You're describing exploitative strategies - that's the kind of circular
thinking of "if he knows that I know what he knows...". In a Nash equilibrium
neither side has an incentive to change their strategy even if they know what
their opponent is doing. If you're betting at the optimal frequency, there is
nothing that your opponent can do to counterexploit your strategy. If you're
deviating from the optimal frequency, your opponent can adjust, you can adjust
in return and so on.

------
plafl
For the uninitiated like me it's confusing at first the following sentence
when deriving the Nash equilibrum:

"If first player has a K, because of 1. and 2., he would only lose if he bets.
So first player should pass if he has a K."

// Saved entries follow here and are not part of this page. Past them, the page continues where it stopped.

-- ==== Sys2Proof/Laws/Completion.lean ====
section
/-! SUPPORT. What each operation of the Completion Unit does to it, in one equation each (R152 to R157). -/

namespace Sys2Proof.Machine

namespace CompletionUnit

variable (u : CompletionUnit)

/-! ## Latching COMPLETE -/

@[simp] theorem latchComplete_queue : u.latchComplete.queue = u.queue := rfl
@[simp] theorem latchComplete_timer : u.latchComplete.timer = none := rfl
@[simp] theorem latchComplete_complete : u.latchComplete.causes.complete = true := rfl
@[simp] theorem latchComplete_threshold : u.latchComplete.threshold = u.threshold := rfl
@[simp] theorem latchComplete_holdoff : u.latchComplete.holdoff = u.holdoff := rfl

/-- A join of slots in one change, as an equation (R155, R156). -/
theorem join_eq_joined {slots : List SlotNo} (h : slots ≠ []) : u.join slots = u.joined slots := by
  cases u with
  | mk queue timer threshold holdoff causes enables ie =>
    cases causes with
    | mk c1 c2 c3 c4 c5 c6 c7 =>
      have h1 : slots.isEmpty = false := by simp [h]
      by_cases hq : queue = [] <;> cases c1 <;> by_cases hh : holdoff = 0 <;>
        simp_all [join, joined, startTimer, compareThreshold, latchComplete, List.length_append] <;>
        split <;> simp_all

/-- One slot's join (R28). -/
@[simp] theorem join_singleton (n : SlotNo) : u.join [n] = u.joined [n] :=
  u.join_eq_joined (List.cons_ne_nil n [])

@[simp] theorem join_nil : u.join [] = u := rfl

@[simp] theorem join_queue (slots : List SlotNo) : (u.join slots).queue = u.queue ++ slots := by
  by_cases h : slots = []
  · subst h; simp
  · rw [u.join_eq_joined h]

/-- A slot's departure (R46, R152, R156). -/
theorem leave_eq (n : SlotNo) :
    u.leave n =
      { u with
        queue := u.queue.filter (· ≠ n)
        timer := if (u.queue.filter (· ≠ n)) = [] then none else u.timer } := by
  unfold leave
  by_cases h : (u.queue.filter (· ≠ n)) = [] <;> simp

@[simp] theorem leave_queue (n : SlotNo) : (u.leave n).queue = u.queue.filter (· ≠ n) := rfl

/-- The host's clear of a COMPLETE that is latched, and of one that is not (R157). -/
theorem clearComplete_eq :
    u.clearComplete =
      if u.causes.complete = true then
        if u.queue = [] then { u with causes := { u.causes with complete := false } }
        else if u.threshold ≤ u.queue.length ∨ u.holdoff = 0 then
          { u with causes := { u.causes with complete := true }, timer := none }
        else { u with causes := { u.causes with complete := false }, timer := some u.holdoff }
      else u := by
  cases u with
  | mk queue timer threshold holdoff causes enables ie =>
    cases causes with
    | mk c1 c2 c3 c4 c5 c6 c7 =>
      cases c1 <;> by_cases hq : queue = [] <;> by_cases hh : holdoff = 0 <;>
        simp_all [clearComplete, startTimer, compareThreshold, latchComplete]

@[simp] theorem clearComplete_queue : u.clearComplete.queue = u.queue := by
  rw [clearComplete_eq]; split
  · split
    · rfl
    · split <;> rfl
  · rfl

/-- The timer's expiry (R156). -/
theorem expire_eq : u.expire = if u.timer = some 0 then u.latchComplete else u := rfl

/-- An accepted write of COALESCE (R154). -/
theorem setCoalesce_eq (th h : Nat) :
    u.setCoalesce th h =
      if th ≤ u.queue.length then
        { u with threshold := th, holdoff := h, causes := { u.causes with complete := true }, timer := none }
      else { u with threshold := th, holdoff := h } := by
  unfold setCoalesce compareThreshold latchComplete
  split <;> simp_all

end CompletionUnit

end Sys2Proof.Machine
end

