theorem registerAt_empty {select : BitVec 5} (h : 26 ≤ select.toNat) : registerAt select = none :=
  List.getElem?_eq_none h

/-- Settles O3: each register by its word, and the reset values by reading the state at the end of the sweep. -/
theorem registersReadTheStateAndTheirResetValues : Obligations.RegistersReadTheStateAndTheirResetValues := by
  refine ⟨fun s free => ?_, ⟨_, rfl, by decide +kernel⟩, by decide +kernel, by decide +kernel⟩
  have read {select : BitVec 5} (r : Register) (hr : registerAt select = some r) :
      s.readRegister select = s.registerWord r := readRegister_named free hr
  refine ⟨read .ident rfl, (read .control rfl).trans (controlWord_eq _ _), ?status,
    (read .cause rfl).trans s.causeWord_eq, (read .causeEnable rfl).trans ?enable, read .command rfl,
    read .commandArg rfl, (read .commandResult rfl).trans (Result.word_eq _), (read .completionHead rfl).trans ?headC,
    read .completionCount rfl, (read .eventHeadA rfl).trans ?headA, (read .eventHeadB rfl).trans ?headB,
    (read .poolStatus rfl).trans s.poolStatusWord_eq, fun i => ?low, fun i => ?high,
    (read .windowAddress rfl).trans ?address, (read .windowData rfl).trans ?data, (read .lineRate rfl).trans ?rate,
    (read .answerWindow rfl).trans (answerWindowWord_eq _),
    (read .stationLimits rfl).trans (stationLimitsWord_eq _ _), read .holdoff rfl,
    (read .coalesce rfl).trans (coalesceWord_eq _ _), read .lineClock rfl, (read .lineErrorRecord rfl).trans ?error,
    (read .strayRecord rfl).trans (StrayRecord.word_eq _), (read .classifierSetup rfl).trans ?setup,
    fun select empty => readRegister_empty (registerAt_empty empty)⟩
  case status =>
    refine (read .status rfl).trans (s.statusWord_eq.trans ?_)
    cases s.hostPort.resetCause <;> cases s.lineEngine.state <;> rfl
  case enable => exact (BitVec.setWidth_eq_append (by decide)).trans rfl
  case headC => show headWord _ = _; cases s.completionUnit.queue <;> rfl
  case headA => show headWord _ = _; cases s.eventPool.queueA <;> rfl
  case headB => show headWord _ = _; cases s.eventPool.queueB <;> rfl
  case low => rw [read .stationChangesLow rfl]; exact stationChangesLow_getLsbD _ i
  case high => rw [read .stationChangesHigh rfl]; exact stationChangesHigh_getLsbD _ i
  case address => exact (BitVec.setWidth_eq_append (by decide)).trans rfl
  case data =>
    show s.windowWord.getD 0 = _
    unfold State.windowWord
    split <;> rfl
  case rate =>
    show putField 0 3 s.lineEngine.rate.code = _
    cases s.lineEngine.rate <;> decide
  case error =>
    refine (ErrorRecord.word_eq _).trans ?_
    cases s.lineEngine.error.kind <;> rfl
  case setup =>
    refine (classifierSetupWord_eq _ _).trans ?_
    cases s.classifier.defaultAction <;> rfl

end Sys2Proof.Machine
end

-- ==== Writes of the registers (08, 09, 10.1, 10.2) ====
section
/-! SUPPORT. The tests of a command write, the write of CONTROL with either RUN value, the writes that clear, and the tested
writes with what they read back (R89, R137, R154, R157, R158, R161, R163 to R166). -/

namespace Sys2Proof.Machine

variable {s : State}

theorem State.access_of_awake (awake : s.pins.reset = false) (f : State → State) : s.access f = f s :=
  if_neg (by simp [awake])

/-! ## The tests of a command write (R166) -/

theorem commandBody_unknown {code : Word} (h : code = 0 ∨ 11 < code.toNat) :
    commandBody code = State.commandUnknown := by
  unfold commandBody
  split
  case h_12 => rfl
  all_goals next e => rcases h with rfl | h <;> [cases e; omega]

theorem withOperand_station_bad (bad : s.argLow = 0 ∨ 31 < s.argLow) (body : Address → Verdict) :
    withOperand (stationOperand s.hostPort.commandArg) body = .fails .badOperand := by
  rw [stationOperand_none bad]
  rfl

/-- UNQUARANTINE with a bad tag is BAD_OPERAND, whether or not its station operand is one too. -/
theorem State.commandUnquarantine_tag_bad (bad : 31 < s.argHigh) : s.commandUnquarantine = .fails .badOperand := by
  unfold State.commandUnquarantine
  cases stationOperand s.hostPort.commandArg with
  | none => rfl
  | some a => rw [tagOperand_none bad]; rfl

/-- Settles O17: the sweep is tested before the code, and the code before the operand. -/
theorem commandWritesAreTestedInOrder : Obligations.CommandWritesAreTestedInOrder := by
  intro s awake
  have fails {code : Word} {body : State → Verdict} (idle : s.hostPort.sweep = false)
      (hb : body s = .fails .badOperand) :
      Host.Outcome.next (s.takeCommand code body) =
        (.next { s with hostPort := s.denied code .badOperand } : Host.Outcome State Fault Refusal) :=
    congrArg Host.Outcome.next (takeCommand_fails ⟨awake, idle⟩ hb)
  refine ⟨fun c code sweeping command => ?busy, fun code idle unknown => ?code, fun c code idle bad row => ?station,
    fun idle bad => fails idle (State.commandUnquarantine_tag_bad bad), fun c code idle bad row => ?slot⟩
  case busy =>
    cases c with
    | allocate | post | release | retire | cancel | stationEnable | stationDisable | revive | unquarantine | eventFree
    | initialise | unknownCommandCode =>
      cases command
      exact congrArg Host.Outcome.next (takeCommand_sweep awake sweeping _ _)
    | _ => cases command
  case code => exact fails idle (by rw [commandBody_unknown unknown]; rfl)
  case station =>
    simp only [List.mem_cons, Prod.mk.injEq, List.not_mem_nil, or_false] at row
    obtain ⟨rfl, rfl⟩ | ⟨rfl, rfl⟩ | ⟨rfl, rfl⟩ | ⟨rfl, rfl⟩ := row <;>
      exact fails idle (withOperand_station_bad bad _)
  case slot =>
    simp only [List.mem_cons, Prod.mk.injEq, List.not_mem_nil, or_false] at row
    obtain ⟨rfl, rfl⟩ | ⟨rfl, rfl⟩ | ⟨rfl, rfl⟩ | ⟨rfl, rfl⟩ | ⟨rfl, rfl⟩ := row
    case inr.inr.inr.inr => exact fails idle (withOperand_queue_bad (by omega) _)
    all_goals exact fails idle (withOperand_slot_bad bad _)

It actually means that the first player always loses on average if he bets
(expected utility -1/2 if not mistaken). If he folds however the expected
utility is clearly zero since half of the time wins and half of the time
loses.

I have not reached yet the description of the algorithm.

I actually find somewhat paradoxical that the first player should fold with a
K and bluff with a Q! I remember that I loved little results like this when
years ago I first followed the game theory course in Coursera. It was a little
dry but I completed it nevertheless since I found it quite fascinating. I do
wonder what possible applications are for my working field, machine learning,
to apply these kind of algorithms. I would love to have an excuse to devote
some time to it.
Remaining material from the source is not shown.